El silencio ofrece un lenguaje complejo, un idioma que nos permite comunicarnos cuando las palabras se vuelven incapaces de expresar. El silencio que traslada el mayor de los respetos, cuando lo guardamos ante una desgracia para la que cualquier gramática resulta insuficiente. El mismo silencio que se llena de tensión, cuando lo acompaña la mirada furiosa que demanda una explicación o que se transforma en castigo, si dolidos retiramos la palabra a un amigo. El silencio, como caja de secretos, cuarto de confidencias o manta que cubre lo que nos avergüenza, que vuelve invisible el tabú prohibido. El silencio que nos enmudece ante el asombro y el silencio confortable de las tardes en casa, cómplice de las parejas que viajan juntas, el silencio nocturno que aparece en los momentos de mayor intimidad, cuando quedarse callado es lo único que tiene sentido.
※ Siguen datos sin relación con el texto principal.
-- ==== Sys2Proof/Laws/PerInstr.lean ====
section
/-! SUPPORT. A family of statements made for every instruction: the first word of its encoding carries the
opcode of the row of the opcode table that bears its mnemonic (30_encoding.md R60, R63). -/

namespace Sys2Proof.Laws

open Sys2Proof.Machine (mnemonic)

/-- The opcode field of a word built from its four bytes. -/
theorem fieldOp_bytes (op a b c : Byte) : fieldOp (op ++ a ++ b ++ c) = op := by
  apply BitVec.eq_of_getLsbD_eq
  intro i hi
  simp only [fieldOp, BitVec.getLsbD_extractLsb', BitVec.getLsbD_append]
  have h1 : ¬ 24 + i < 8 := by omega
  have h2 : ¬ 24 + i - 8 < 8 := by omega
  have h3 : ¬ 24 + i - 8 - 8 < 8 := by omega
  have h4 : 24 + i - 8 - 8 - 8 = i := by omega
  simp [h1, h2, h3, h4, hi]

/-- The opcode field of a word built from its opcode and 24 bits. -/
theorem fieldOp_bits24 (op : Byte) (x : BitVec 24) : fieldOp (op ++ x) = op := by
  apply BitVec.eq_of_getLsbD_eq
  intro i hi
  simp only [fieldOp, BitVec.getLsbD_extractLsb', BitVec.getLsbD_append]
  have h1 : ¬ 24 + i < 24 := by omega
  simp [hi, h1]

/-- The opcode field of a word built from two bytes and 16 bits. -/
theorem fieldOp_bits16 (op a : Byte) (x : BitVec 16) : fieldOp (op ++ a ++ x) = op := by
  apply BitVec.eq_of_getLsbD_eq
  intro i hi
  simp only [fieldOp, BitVec.getLsbD_extractLsb', BitVec.getLsbD_append]
  have h1 : ¬ 24 + i < 16 := by omega
  have h2 : ¬ 24 + i - 16 < 8 := by omega
  have h4 : 24 + i - 16 - 8 = i := by omega
  simp [h1, h2, h4, hi]

/-- The first word of the encoding names the instruction's row of the opcode table. -/
def EncodeMnemonic.Statement (i : Instr) : Prop :=
  (encode i).head?.bind (fun w => (opRow (fieldOp w)).map fun r => r.2.1) = some (mnemonic i)

/-- A first word with the opcode of the row that bears the mnemonic. -/
theorem encodeMnemonic_of_head {i : Instr} {w : Word} {ws : List Word} {op : Byte} (he : encode i = w :: ws)
    (hop : fieldOp w = op) (hrow : (opRow op).map (fun r => r.2.1) = some (mnemonic i)) :
    EncodeMnemonic.Statement i := by
  rw [EncodeMnemonic.Statement, he, List.head?_cons, Option.bind_some, hop, hrow]

theorem EncodeMnemonic.regRd (off width : Byte) : EncodeMnemonic.Statement (.regRd off width) :=
  encodeMnemonic_of_head rfl (fieldOp_bytes _ _ _ _) rfl

theorem EncodeMnemonic.regWr (off v : Byte) : EncodeMnemonic.Statement (.regWr off v) :=
  encodeMnemonic_of_head rfl (fieldOp_bytes _ _ _ _) rfl

theorem EncodeMnemonic.regRdx (sel sv off : Byte) : EncodeMnemonic.Statement (.regRdx sel sv off) :=
  encodeMnemonic_of_head rfl (fieldOp_bytes _ _ _ _) rfl

theorem EncodeMnemonic.regWrx (sel sv off v : Byte) : EncodeMnemonic.Statement (.regWrx sel sv off v) :=
  encodeMnemonic_of_head rfl (fieldOp_bytes _ _ _ _) rfl

theorem EncodeMnemonic.regWrb (off v : Byte) : EncodeMnemonic.Statement (.regWrb off v) :=
  encodeMnemonic_of_head rfl (fieldOp_bytes _ _ _ _) rfl

theorem EncodeMnemonic.regRds (off : Byte) : EncodeMnemonic.Statement (.regRds off) :=
  encodeMnemonic_of_head rfl (fieldOp_bits16 _ _ _) rfl

theorem EncodeMnemonic.lineBusy (b : Byte) : EncodeMnemonic.Statement (.lineBusy b) :=
  encodeMnemonic_of_head rfl (fieldOp_bits16 _ _ _) rfl

theorem EncodeMnemonic.fifoSel (f dir : Byte) : EncodeMnemonic.Statement (.fifoSel f dir) :=
  encodeMnemonic_of_head rfl (fieldOp_bytes _ _ _ _) rfl

theorem EncodeMnemonic.fifoReset (f dir : Byte) : EncodeMnemonic.Statement (.fifoReset f dir) :=
  encodeMnemonic_of_head rfl (fieldOp_bytes _ _ _ _) rfl

theorem EncodeMnemonic.fifoIrq (f dir en : Byte) : EncodeMnemonic.Statement (.fifoIrq f dir en) :=
  encodeMnemonic_of_head rfl (fieldOp_bytes _ _ _ _) rfl

theorem EncodeMnemonic.fmMapb (p bchan : Byte) : EncodeMnemonic.Statement (.fmMapb p bchan) :=
  encodeMnemonic_of_head rfl (fieldOp_bytes _ _ _ _) rfl

theorem EncodeMnemonic.fmMapd (p : Byte) : EncodeMnemonic.Statement (.fmMapd p) :=
  encodeMnemonic_of_head rfl (fieldOp_bits16 _ _ _) rfl

theorem EncodeMnemonic.fmMapall : EncodeMnemonic.Statement (.fmMapall) :=
  encodeMnemonic_of_head rfl (fieldOp_bits24 _ _) rfl

theorem EncodeMnemonic.stObserve (p : Byte) : EncodeMnemonic.Statement (.stObserve p) :=
  encodeMnemonic_of_head rfl (fieldOp_bits16 _ _ _) rfl

theorem EncodeMnemonic.stForce (p code resume : Byte) : EncodeMnemonic.Statement (.stForce p code resume) :=
  encodeMnemonic_of_head rfl (fieldOp_bytes _ _ _ _) rfl

theorem EncodeMnemonic.stStart (p : Byte) : EncodeMnemonic.Statement (.stStart p) :=
  encodeMnemonic_of_head rfl (fieldOp_bits16 _ _ _) rfl

theorem EncodeMnemonic.stStop (p : Byte) : EncodeMnemonic.Statement (.stStop p) :=
  encodeMnemonic_of_head rfl (fieldOp_bits16 _ _ _) rfl

theorem EncodeMnemonic.stSweep : EncodeMnemonic.Statement (.stSweep) :=
  encodeMnemonic_of_head rfl (fieldOp_bits24 _ _) rfl

theorem EncodeMnemonic.stPoll : EncodeMnemonic.Statement (.stPoll) :=
  encodeMnemonic_of_head rfl (fieldOp_bits24 _ _) rfl

theorem EncodeMnemonic.stSyncsel : EncodeMnemonic.Statement (.stSyncsel) :=
  encodeMnemonic_of_head rfl (fieldOp_bits24 _ _) rfl

theorem EncodeMnemonic.stSetprio (p prio : Byte) : EncodeMnemonic.Statement (.stSetprio p prio) :=
  encodeMnemonic_of_head rfl (fieldOp_bytes _ _ _ _) rfl

theorem EncodeMnemonic.lineState (p b : Byte) : EncodeMnemonic.Statement (.lineState p b) :=
  encodeMnemonic_of_head rfl (fieldOp_bytes _ _ _ _) rfl

theorem EncodeMnemonic.hdlcAttach (p : Byte) : EncodeMnemonic.Statement (.hdlcAttach p) :=
  encodeMnemonic_of_head rfl (fieldOp_bits16 _ _ _) rfl

theorem EncodeMnemonic.hdlcDetach (p : Byte) : EncodeMnemonic.Statement (.hdlcDetach p) :=
  encodeMnemonic_of_head rfl (fieldOp_bits16 _ _ _) rfl

theorem EncodeMnemonic.hdlcSubmit (p : Byte) (frame : List Byte) : EncodeMnemonic.Statement (.hdlcSubmit p frame) :=
  encodeMnemonic_of_head rfl (fieldOp_bits16 _ _ _) rfl

theorem EncodeMnemonic.hdlcRxframe (p : Byte) : EncodeMnemonic.Statement (.hdlcRxframe p) :=
  encodeMnemonic_of_head rfl (fieldOp_bits16 _ _ _) rfl

theorem EncodeMnemonic.hdlcRxdrain (p : Byte) : EncodeMnemonic.Statement (.hdlcRxdrain p) :=
  encodeMnemonic_of_head rfl (fieldOp_bits16 _ _ _) rfl

theorem EncodeMnemonic.hdlcTxchunk (p : Byte) : EncodeMnemonic.Statement (.hdlcTxchunk p) :=
  encodeMnemonic_of_head rfl (fieldOp_bits16 _ _ _) rfl

theorem EncodeMnemonic.hdlcTxdrain (p : Byte) : EncodeMnemonic.Statement (.hdlcTxdrain p) :=
  encodeMnemonic_of_head rfl (fieldOp_bits16 _ _ _) rfl

theorem EncodeMnemonic.lineRxframe (f : Byte) (bytes : List Byte) : EncodeMnemonic.Statement (.lineRxframe f bytes) :=
  encodeMnemonic_of_head rfl (fieldOp_bits16 _ _ _) rfl

theorem EncodeMnemonic.lineTxtake (f : Byte) : EncodeMnemonic.Statement (.lineTxtake f) :=
  encodeMnemonic_of_head rfl (fieldOp_bits16 _ _ _) rfl

theorem EncodeMnemonic.bpXchg (p bchan : Byte) : EncodeMnemonic.Statement (.bpXchg p bchan) :=
  encodeMnemonic_of_head rfl (fieldOp_bytes _ _ _ _) rfl

theorem EncodeMnemonic.bpPump : EncodeMnemonic.Statement (.bpPump) :=
  encodeMnemonic_of_head rfl (fieldOp_bits24 _ _) rfl

theorem EncodeMnemonic.hostTxbuf (p bchan : Byte) (bytes : List Byte) : EncodeMnemonic.Statement (.hostTxbuf p bchan bytes) :=
  encodeMnemonic_of_head rfl (fieldOp_bytes _ _ _ _) rfl

theorem EncodeMnemonic.lineBrx (f : Byte) (bytes : List Byte) : EncodeMnemonic.Statement (.lineBrx f bytes) :=
  encodeMnemonic_of_head rfl (fieldOp_bits16 _ _ _) rfl

theorem EncodeMnemonic.lineBtxtake (f n : Byte) : EncodeMnemonic.Statement (.lineBtxtake f n) :=
  encodeMnemonic_of_head rfl (fieldOp_bytes _ _ _ _) rfl

theorem EncodeMnemonic.ecReq (p ch nparams : Byte) : EncodeMnemonic.Statement (.ecReq p ch nparams) :=
  encodeMnemonic_of_head rfl (fieldOp_bytes _ _ _ _) rfl

theorem EncodeMnemonic.lineFifoirq (f dir : Byte) : EncodeMnemonic.Statement (.lineFifoirq f dir) :=
  encodeMnemonic_of_head rfl (fieldOp_bytes _ _ _ _) rfl

theorem EncodeMnemonic.tick : EncodeMnemonic.Statement (.tick) :=
  encodeMnemonic_of_head rfl (fieldOp_bits24 _ _) rfl

theorem EncodeMnemonic.irqImm : EncodeMnemonic.Statement (.irqImm) :=
  encodeMnemonic_of_head rfl (fieldOp_bits24 _ _) rfl

theorem EncodeMnemonic.irqDef : EncodeMnemonic.Statement (.irqDef) :=
  encodeMnemonic_of_head rfl (fieldOp_bits24 _ _) rfl

theorem EncodeMnemonic.irq : EncodeMnemonic.Statement (.irq) :=
  encodeMnemonic_of_head rfl (fieldOp_bits24 _ _) rfl

theorem EncodeMnemonic.cardReset : EncodeMnemonic.Statement (.cardReset) :=
  encodeMnemonic_of_head rfl (fieldOp_bits24 _ _) rfl

theorem EncodeMnemonic.cardStart : EncodeMnemonic.Statement (.cardStart) :=
  encodeMnemonic_of_head rfl (fieldOp_bits24 _ _) rfl

theorem EncodeMnemonic.cardStop : EncodeMnemonic.Statement (.cardStop) :=
  encodeMnemonic_of_head rfl (fieldOp_bits24 _ _) rfl

end Sys2Proof.Laws
end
El verano pasado, mi Lama y yo llevamos a un chico a Vigo, una de esas personas que usan Blablacar, la aplicación para viajar en coches de otros. Mi Lama ocupó el asiento de copiloto y el chico se sentó detrás. Todo resultó agradable, nada incómodo. Trabajaba como guía y nos reímos con sus anécdotas de guiris estrafalarios. Sin embargo, me llamó la atención el desparpajo con el que mi Lama se dedicaba a contemplar el paisaje, a escucharnos o a cerrar los ojos para descansar, como si contribuir a la conversación no fuese cosa suya. ‘Pero si ya sé que vas a hablar tú’, me dijo y, aunque me crispe esa respuesta, envidio su capacidad natural para sentirse cómodo en el silencio y me pregunto si alguna vez seré capaz. Un par de días después de ese fin de semana en Vigo, mi Lama y yo leímos la valoración del viaje que nuestro pasajero había escrito en mi perfil: ‘Ha sido un placer viajar con Ignacio y Nacho’. Supongo que queda trabajo por hacer.